L’attacco alla Serbia per strappare il Kossovo a Belgrado, nel 1999, condotto senza mandato ONU e aggirando il veto russo-cinese, con tensioni operative tra Washington e le capitali europee sulla designazione degli obiettivi e sull’uso della forza. Memorie personali condivise col generale Maurizio Boni, la cui analisi non di ferma qui. L’attacco alla Libia nel 2011: Germania con Russia e Cina, e Francia e Regno Unito che assumono la leadership militare mentre gli Stati Uniti dopo un intervento iniziale, operano dietro le quinte. Novembre 2019; offensiva unilaterale turca in Siria contro i curdi senza alcun coordinamento NATO, e Macron che dichiara l’Alleanza ‘cerebralmente morta’.

La NATO muore in Ucraina

«Il compito fondativo, quello della difesa collettiva compromesso soprattutto dal coinvolgimento nella guerra per procura in Ucraina per liquidare la Russia e, nella oramai inesorabile sconfitta di Kiev, dalla insostenibile di una’invasione russa dell’Europa», sottolinea Maurizio Boni su Analisi Difesa. Dopo quattro anni di guerra le differenze interne tra gli alleati rivelano l’inconsistenza dell’Alleanza Atlantica. L’ambiguità del ruolo politico nella guerra russo-ucraina dove la NATO è di fatto parte attiva del conflitto, ma continua a proporsi come soggetto non belligerante per non sfidare apertamente Mosca. Colpo finale dalla National Defense Strategy Usa, con la Russia non più nemico strategico, ma interlocutore con cui ricreare una stabilità di relazione.

Un’Alleanza ‘à la carte’

Nato modello Ong: non più difesa del territorio alleato (art. 5), ma ‘interventi di stabilizzazione’ secondo convenienze. La NATO ha costruito una rete di relazioni politico-militari su quattro continenti. Una rete di ’Alleanze à la carte’ che estende l’influenza dell’Alleanza senza formale adesione, superando i vincoli geografici originali. In questo contesto, i BRICS (Brasile, Russia, India, Cina e Sudafrica, con recenti nuovi membri) diventano una alternativa e  propongono una visione dell’ordine internazionale fondata su multipolarismo, sovranità nazionale e rifiuto dell’egemonia di Washington, marginalizzando ulteriormente la NATO.

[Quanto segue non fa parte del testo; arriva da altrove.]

theorem advanceRx_actsOnLine : ActsOnLine fun g v => advanceRx g b v := fun g v =>
  apartLines_put v (bay_mem_copyKeys g hb (by decide)) _

omit hb in
theorem apartLines_plainWrite {P I : Set Nat} {k : Nat} (hk : k ∈ P) (w : Word) (v : State) :
    (v.plainWrite k w).apartLines P I = v.apartLines P I := by
  unfold State.plainWrite
  split
  · exact apartLines_setReg v hk _
  · rfl

theorem plainWrite_actsOnLine {o : Nat} (ho : o < 0x400) (w : Half → State → Word) :
    ActsOnLine fun g v => v.plainWrite (bayKey g b + o) (w g v) := fun g v =>
  apartLines_plainWrite (bay_mem_copyKeys g hb ho) _ v

end

/-! ## Trips (R206) -/

/-- A line whose trip is latched and which sends nothing. -/
def LineStopped (h : Half) (b : Nat) (f : Fld) (s : State) : Prop :=
  s.flag (bayKey h b) f = true ∧ (s.line h b).attempt = none ∧ (s.engine h b).sym = none

/-- The bit of LN_STAT that a comparator's trip sets. -/
def tripFld (volts : Bool) : Fld := if volts then Reg.LN_STAT_VTRIP else Reg.LN_STAT_ITRIP

section

variable {h : Half} {b : Nat} (hb : b < 64) (volts : Bool) {s t : State}
include hb

theorem LineStopped.elsewhere (e : LineElsewhere h s t) (stops : LineStopped h b (tripFld volts) s) :
    LineStopped h b (tripFld volts) t := by
  obtain ⟨flag, attempt, sym⟩ := stops
  refine ⟨?_, by rw [e.line hb, attempt], by rw [e.engine hb, sym]⟩
  rw [e.flag hb (by cases volts <;> decide) (by cases volts <;> decide), flag]

theorem lineTripCopy_gives (s : State) : LineStopped h b (tripFld volts) (lineTripCopy h volts b s) := by
  have stat : (tripFld volts).addr = Reg.LN_STAT := by cases volts <;> rfl
  have alone : (tripFld volts).hi = (tripFld volts).lo := by cases volts <;> rfl
  refine ⟨?_, lineTripCopy_stops s volts⟩
  refine keepsStat_raiseBayEvent h b .lineTrip h b _ _ hb stat alone ?_
  refine keepsStat_endAttempt h hb St.LINE_TRIPPED h b _ _ hb stat alone ?_
  refine keepsStat_muteEngine h b h b _ _ hb stat alone ?_
  exact flag_setLineStat hb stat (by cases volts <;> decide) alone

theorem LineStopped.settleP (g : Half) (stops : LineStopped h b (tripFld volts) s) :
    LineStopped h b (tripFld volts) (settleP g b s) := by
  by_cases own : g = h
  · subst own
    obtain ⟨flag, attempt, sym⟩ := stops
    have stat : (tripFld volts).addr = Reg.LN_STAT := by cases volts <;> rfl
    exact ⟨keepsStat_settleP g hb g b _ _ hb stat (by cases volts <;> rfl) flag, by rw [line_settleP, attempt],
      by rw [engine_settleP, sym]⟩
  · obtain rfl := Half.eq_other_of_ne own
    exact stops.elsewhere hb volts (settleP_actsOnLine hb _ s)

theorem lineTrip_stops (runs : s.computes h = true) :
    LineStopped h b (tripFld volts) (s.onCopies fun g v => lineTripCopy g volts b v) :=
  onCopies_reaches runs (fun g v x => computes_of_apartLines (lineTripCopy_actsOnLine hb volts g v) x)
    (fun v => lineTripCopy_gives hb volts v) fun v stops => stops.elsewhere hb volts (lineTripCopy_actsOnLine hb volts _ v)

end

/-! ## The power slot (R205, R206) -/

section

variable {h : Half} {n : Nat} (hn : n < 1024) {s : State}
include hn

theorem cutPad_bare (s : State) : ∃ p, (cutPad n s).bare = { s.bare with pads := p } := by
  have kept : (s.onSlot n fun h s => tripCopy h n s).bare = s.bare :=
    onCopies_keeps (R := fun v => v.bare = s.bare) rfl fun g v same =>
      ((bare_of_apart ((apart_noteBand _ g n _).trans (tripCopy_actsOnCopy hn g v))).trans same :)
  exact ⟨_, (congrArg (fun u : State => { u with pads := (cutPad n s).pads }) kept :)⟩

/-- A cut pad has lost its current, and shows TRIP in every copy (R161). -/
theorem cutPad_gives (runs : s.computes h = true) :
    (cutPad n s).flag (termKey h n) Reg.TS_STAT_TRIP = true ∧ ((cutPad n s).pad n).cut = true
      ∧ ((cutPad n s).pad n).level ≠ .on := by
  obtain ⟨v, -, after⟩ := onSlot_elsewhere (n := n) runs (tripCopy_actsOnCopy hn)
  obtain ⟨-, -, trip, -, -⟩ := tripCopy_gives (h := h) hn (s := v)
  unfold cutPad
  dsimp only
  rw [flag_setPad, State.pad_setPad, after.flag hn (by decide)]
  refine ⟨trip, rfl, ?_⟩
  dsimp only
  split <;> simp

end

/-! ## Cancels (R232) -/

section

variable {h : Half} {b e i : Nat} (other : i ≠ e) (v : State)
include other

/-- The cancel of another entry leaves an entry, and whether its attempt is open with its SOF out. -/
theorem cancelEntry_other :
    ((cancelEntry h b i v).line h b).entry e = (v.line h b).entry e
      ∧ ((cancelEntry h b i v).line h b).sof = (v.line h b).sof
      ∧ (((cancelEntry h b i v).line h b).attempt = some e ↔ (v.line h b).attempt = some e) := by
  unfold cancelEntry
  dsimp only
  split_ifs
  · rw [State.line_setLine]
    exact ⟨Line.entry_setEntry_other _ _ other.symm, rfl, Iff.rfl⟩
  · rw [line_endEntry]
    refine ⟨Line.entry_ended_other _ _ other.symm, rfl, ?_⟩
    unfold Line.ended
    split
    · next own => simp [own, other]
    · exact Iff.rfl
  · exact ⟨rfl, rfl, Iff.rfl⟩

Nato strategicamente superata

Quando il presidente degli Stati Uniti afferma di dover decidere tra le opzioni di mantenere la NATO intatta e prendersi la Groenlandia, non sta provocando. Sta solo ammettendo che per Washington la NATO è una variabile, non una costante. Quindi, non più una alleanza. La primo ministro danese Mette Fredriksen ha colto la natura irreversibile della situazione affermando che «un attacco alla Groenlandia sarebbe la fine della NATO». Il fatto che, secondo quanto riportato da Politico, gli europei stiano pianificando la difesa della Groenlandia senza gli Stati Uniti completa il quadro: i membri dell’Alleanza stanno preparando scenari operativi per difendersi dal proprio principale alleato.

  • Probabilmente la NATO sopravviverà come struttura formale, ma la sua sostanza strategica rimarrà pressoché nulla.Il problema che ora si pone è quello di capire cosa la potrà sostituire e con quali finalità, tenuto conto anche del fatto che la difesa europea rimarrà una chimera. Tutto dipenderà dall’architettura di sicurezza che emergerà alla fine del conflitto russo ucraino, ma della quale, però, nessuno parla.